Is your wife still there, expect there to be plenty churn again this year as they "Transform".
PS: Hope your business is going well, shoudl be good opportunities for you in near future.
' so I showed her a pie chart with voting numbers showing that only 37% of the electorate voted for Brexit, which was not the majority of British people '
So she reduces the Leave vote by multiplying by turnout and then:
' Maidenhead had voted overwhelmingly for Remain '
Windsor and Maidenhead council voted 53.9% Remain on a 79.7% turnout ie only a 43% vote for Remain.
Hoping 2017 picks up, last quarter was tough trading so could do with a brisk start to the year.
Con Lab UKIP LD
39% 24% 14% 12% - Yougov
38% 31% 13% 6% - Opinium
40% 29% 9% 14% - MORI
41% 27% 14% 9% - ICM
42% 25% 12% 11% - Yougov
So really what this shows is that Labour does best when the methodology of a pollster likely underestimates 3rd and 4th parties. UKIP always do poorly in MORI compared to other pollsters, Libs are unrealistically low in Opinium.
The general trend however is clearly low by historic standards and struggling to match even their abysmal performance in 2010.
2016 was the first year since 1968 when no British soldiers died in operation
https://inews.co.uk/essentials/news/uk/2016-second-year-since-world-war-no-uk-military-deaths/
Ars calling bullshit on the Russian hacking claims and deconstructing the report quite adeptly.
It's all fake news though I guess.
'Only 180 degrees out there, they will be waiting a long time methinks.

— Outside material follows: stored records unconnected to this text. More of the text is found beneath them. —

theorem takeSeq_keeps {s₀ s : State} (hk : Keeps s₀ s) (t : TileId) : Keeps s₀ (takeSeq s t) := by
  unfold takeSeq
  try dsimp only
  repeat' first | with_reducible assumption | with_reducible apply incFld_keeps | (with_reducible apply keeps_foldl) | (with_reducible intro _ _ _) | (intro g; exact getTile_wf (by assumption) _ g) | with_reducible apply keeps_ite_snd | with_reducible apply keeps_ite_fst | split | (with_reducible intro _) | (dsimp only) | (with_reducible refine keeps_fst ?_ (by with_reducible assumption)) | (with_reducible refine keeps_snd ?_ (by with_reducible assumption)) | (with_reducible refine keeps_opt ?_ (by with_reducible assumption)) | with_reducible exact opt_none | with_reducible apply opt_some | (with_reducible apply tile_foldl) | (with_reducible refine tile_mk ?_ rfl)

theorem countEnd_keeps {s₀ s : State} (hk : Keeps s₀ s) (t : TileId) (seq : Nat) (status : Status) (committed : Bool) : Keeps s₀ (countEnd s t seq status committed) := by
  unfold countEnd
  try dsimp only
  repeat' first | with_reducible assumption | with_reducible apply modTile_keeps | with_reducible apply setFld_keeps | with_reducible apply incFld_keeps | (with_reducible apply keeps_foldl) | (with_reducible intro _ _ _) | (intro g; exact getTile_wf (by assumption) _ g) | with_reducible apply noteOutcome_wf | with_reducible apply keeps_ite_snd | with_reducible apply keeps_ite_fst | split | (with_reducible intro _) | (dsimp only) | (with_reducible refine keeps_fst ?_ (by with_reducible assumption)) | (with_reducible refine keeps_snd ?_ (by with_reducible assumption)) | (with_reducible refine keeps_opt ?_ (by with_reducible assumption)) | with_reducible exact opt_none | with_reducible apply opt_some | (with_reducible apply tile_foldl) | (with_reducible refine tile_mk ?_ rfl)

theorem refusePass_keeps {s₀ s : State} (hk : Keeps s₀ s) (t : TileId) (q : Nat) (pc : Nat) (status : Status) : Keeps s₀ (refusePass s t q pc status) := by
  unfold refusePass
  try dsimp only
  repeat' first | with_reducible assumption | with_reducible apply takeSeq_keeps | with_reducible apply modTile_keeps | with_reducible apply addUnit_keeps | with_reducible apply countEnd_keeps | with_reducible apply advance_keeps | with_reducible apply unitEnded_keeps | (with_reducible apply keeps_foldl) | (with_reducible intro _ _ _) | (intro g; exact getTile_wf (by assumption) _ g) | with_reducible apply getTile_wf | with_reducible apply keeps_ite_snd | with_reducible apply keeps_ite_fst | split | (with_reducible intro _) | (dsimp only) | (with_reducible refine keeps_fst ?_ (by with_reducible assumption)) | (with_reducible refine keeps_snd ?_ (by with_reducible assumption)) | (with_reducible refine keeps_opt ?_ (by with_reducible assumption)) | with_reducible exact opt_none | with_reducible apply opt_some | (with_reducible refine keeps_mk ?_ rfl rfl rfl rfl rfl rfl rfl) | (with_reducible apply tile_foldl) | (with_reducible refine tile_mk ?_ rfl)

theorem storeAcc_keeps {s₀ s : State} (hk : Keeps s₀ s) (t : TileId) (i : PassInstr) (ri : Nat) (cols : List (List Int)) : Keeps s₀ (storeAcc s t i ri cols) := by
  unfold storeAcc
  try dsimp only
  repeat' first | with_reducible assumption | with_reducible apply modTile_keeps | (with_reducible apply keeps_foldl) | (with_reducible intro _ _ _) | (intro g; exact getTile_wf (by assumption) _ g) | with_reducible apply tStore_wf | with_reducible apply keeps_ite_snd | with_reducible apply keeps_ite_fst | split | (with_reducible intro _) | (dsimp only) | (with_reducible refine keeps_fst ?_ (by with_reducible assumption)) | (with_reducible refine keeps_snd ?_ (by with_reducible assumption)) | (with_reducible refine keeps_opt ?_ (by with_reducible assumption)) | with_reducible exact opt_none | with_reducible apply opt_some | (with_reducible apply tile_foldl) | (with_reducible refine tile_mk ?_ rfl)

theorem storeScr_keeps {s₀ s : State} (hk : Keeps s₀ s) (t : TileId) (i : PassInstr) (ri : Nat) (vals : List Src) : Keeps s₀ (storeScr s t i ri vals).1 := by
  unfold storeScr
  try dsimp only
  repeat' first | with_reducible assumption | with_reducible apply modTile_keeps | (with_reducible apply keeps_foldl) | (with_reducible intro _ _ _) | (intro g; exact getTile_wf (by assumption) _ g) | with_reducible apply tStore_wf | with_reducible apply keeps_ite_snd | with_reducible apply keeps_ite_fst | split | (with_reducible intro _) | (dsimp only) | (with_reducible refine keeps_fst ?_ (by with_reducible assumption)) | (with_reducible refine keeps_snd ?_ (by with_reducible assumption)) | (with_reducible refine keeps_opt ?_ (by with_reducible assumption)) | with_reducible exact opt_none | with_reducible apply opt_some | (with_reducible apply tile_foldl) | (with_reducible refine tile_mk ?_ rfl)

theorem forwardRow_keeps {s₀ s : State} (hk : Keeps s₀ s) (t : TileId) (p : Pass) (ri : Nat) : Keeps s₀ (forwardRow s t p ri) := by
  unfold forwardRow
  try dsimp only
  repeat' first | with_reducible assumption | with_reducible apply modTile_keeps | (with_reducible apply keeps_foldl) | (with_reducible intro _ _ _) | (intro g; exact getTile_wf (by assumption) _ g) | with_reducible apply keeps_ite_snd | with_reducible apply keeps_ite_fst | split | (with_reducible intro _) | (dsimp only) | (with_reducible refine keeps_fst ?_ (by with_reducible assumption)) | (with_reducible refine keeps_snd ?_ (by with_reducible assumption)) | (with_reducible refine keeps_opt ?_ (by with_reducible assumption)) | with_reducible exact opt_none | with_reducible apply opt_some | (with_reducible refine keeps_mk ?_ rfl rfl rfl rfl rfl rfl rfl) | (with_reducible apply tile_foldl) | (with_reducible refine tile_mk ?_ rfl)

theorem leaveRow_keeps {s₀ s : State} (hk : Keeps s₀ s) (t : TileId) (i : PassInstr) (ri : Nat) (inits : List (Option Int)) (ts : List (Option Int × Nat)) : Keeps s₀ (leaveRow s t i ri inits ts).1 := by
  unfold leaveRow
  try dsimp only
  repeat' first | with_reducible assumption | with_reducible apply storeAcc_keeps | with_reducible apply storeScr_keeps | (with_reducible apply keeps_foldl) | (with_reducible intro _ _ _) | (intro g; exact getTile_wf (by assumption) _ g) | with_reducible apply keeps_ite_snd | with_reducible apply keeps_ite_fst | split | (with_reducible intro _) | (dsimp only) | (with_reducible refine keeps_fst ?_ (by with_reducible assumption)) | (with_reducible refine keeps_snd ?_ (by with_reducible assumption)) | (with_reducible refine keeps_opt ?_ (by with_reducible assumption)) | with_reducible exact opt_none | with_reducible apply opt_some | (with_reducible apply tile_foldl) | (with_reducible refine tile_mk ?_ rfl)

theorem makeReady_wf {x : Tile} (hk : Tile.wf x = true) (i : PassInstr) (q : Nat) (pc : Nat) : Tile.wf (makeReady x i q pc) = true := by
  unfold makeReady
  try dsimp only
  repeat' first | with_reducible assumption | split | (with_reducible apply tile_foldl) | (with_reducible intro _) | (with_reducible refine tile_mk ?_ rfl)

theorem execPass_keeps {s₀ s : State} (hk : Keeps s₀ s) (t : TileId) (q : Fin 2) : OutKeeps s₀ (execPass t q s) := by
  unfold execPass
  first | apply whenRunning_keeps hk | apply out_next
  try dsimp only
  repeat' first | with_reducible assumption | with_reducible apply whenRunning_keeps | with_reducible apply tpIssue_keeps | with_reducible apply waitHere_keeps | with_reducible apply refusePass_keeps | with_reducible apply issueWhen_keeps | with_reducible apply modTile_keeps | (with_reducible apply keeps_foldl) | (with_reducible intro _ _ _) | (intro g; exact getTile_wf (by assumption) _ g) | with_reducible apply getTile_wf | with_reducible apply makeReady_wf | with_reducible apply keeps_ite_snd | with_reducible apply keeps_ite_fst | split | (with_reducible intro _) | (dsimp only) | (with_reducible refine keeps_fst ?_ (by with_reducible assumption)) | (with_reducible refine keeps_snd ?_ (by with_reducible assumption)) | (with_reducible refine keeps_opt ?_ (by with_reducible assumption)) | with_reducible exact opt_none | with_reducible apply opt_some | (with_reducible apply tile_foldl) | (with_reducible refine tile_mk ?_ rfl)

theorem takeWeights_wf {x : Tile} (hk : Tile.wf x = true) (r : ReadyPass) : Tile.wf (takeWeights x r).1 = true := by
  unfold takeWeights
  dsimp only
  split
  · exact hk
  · split <;> exact hk

theorem startPass_keeps {s₀ s : State} (hk : Keeps s₀ s) (t : TileId) (r : ReadyPass) : Keeps s₀ (startPass s t r) := by
  unfold startPass
  extract_lets seq s1 x i lw w src x1 p x2 s2 s3 s4 s5 s6
  have h1 : Keeps s₀ s1 := takeSeq_keeps hk t
  have h2 : Keeps s₀ s2 := setTile_keeps h1 _ _ (fun g => by
    have hw : Tile.wf w.1 = true := takeWeights_wf (getTile_wf h1 t g) r
    show Tile.wf (holdBufs _ _) = true
    refine holdBufs_wf ?_ _
    exact hw)
  have h5 : Keeps s₀ s5 := addUnit_keeps (setFlag_keeps (setFld_keeps h2 _ _ _ _) _ _ _) _ _ _
  exact advance_keeps (keeps_ite (abortPass_keeps h5 _ _ _ _) h5) _ _ _

theorem execPassStart_keeps {s₀ s : State} (hk : Keeps s₀ s) (t : TileId) : OutKeeps s₀ (execPassStart t s) := by
  unfold execPassStart
  first | apply whenRunning_keeps hk | apply out_next
  try dsimp only
  repeat' first | with_reducible assumption | with_reducible apply whenRunning_keeps | with_reducible apply refusePass_keeps | with_reducible apply startPass_keeps | (with_reducible apply keeps_foldl) | (with_reducible intro _ _ _) | (intro g; exact getTile_wf (by assumption) _ g) | with_reducible apply getTile_wf | with_reducible apply keeps_ite_snd | with_reducible apply keeps_ite_fst | split | (with_reducible intro _) | (dsimp only) | (with_reducible refine keeps_fst ?_ (by with_reducible assumption)) | (with_reducible refine keeps_snd ?_ (by with_reducible assumption)) | (with_reducible refine keeps_opt ?_ (by with_reducible assumption)) | with_reducible exact opt_none | with_reducible apply opt_some | (with_reducible apply tile_foldl) | (with_reducible refine tile_mk ?_ rfl)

Labour a busted flush and Tories with NO chance of ever being in government. '
The SNP will eventually become unpopular as all parties in Government do. There are increasing signs that peak SNP was reached in 2015 as reflected in both Holyrood and council by elections. I suspect they will struggle to poll 45% at the next Westminster elections - 42/43% is probably more likely.
James Connington at the Telegraph ("(e)ven if Ms Le Pen doesn’t win") and Matthew Doulton at the Wall Street Journal ("Mr. Fillon, however, is more likely to become president") seem to think she's got a good chance.
Like the last three presidents Fillon has been a senior government minister (in his case, prime minister), which gives him recognition, but although he is outperforming Le Pen in one-dimensional popularity polls the more important consideration may be whether he can come cross as "feeling people's pain". Hollande and Valls can't. If it's time for a change, will law and order packaging be enough?
Indeed, there were two sets of elections in 2015 in France and the Front National underperformed its polling in both cases. It also did very poorly in transfer votes in both. Even immediately after the Bataclan attack, in the most pro-FN region in France, and with Marine Le Pen herself standing against a colourless LR candidate, the FN still trailed by 10%.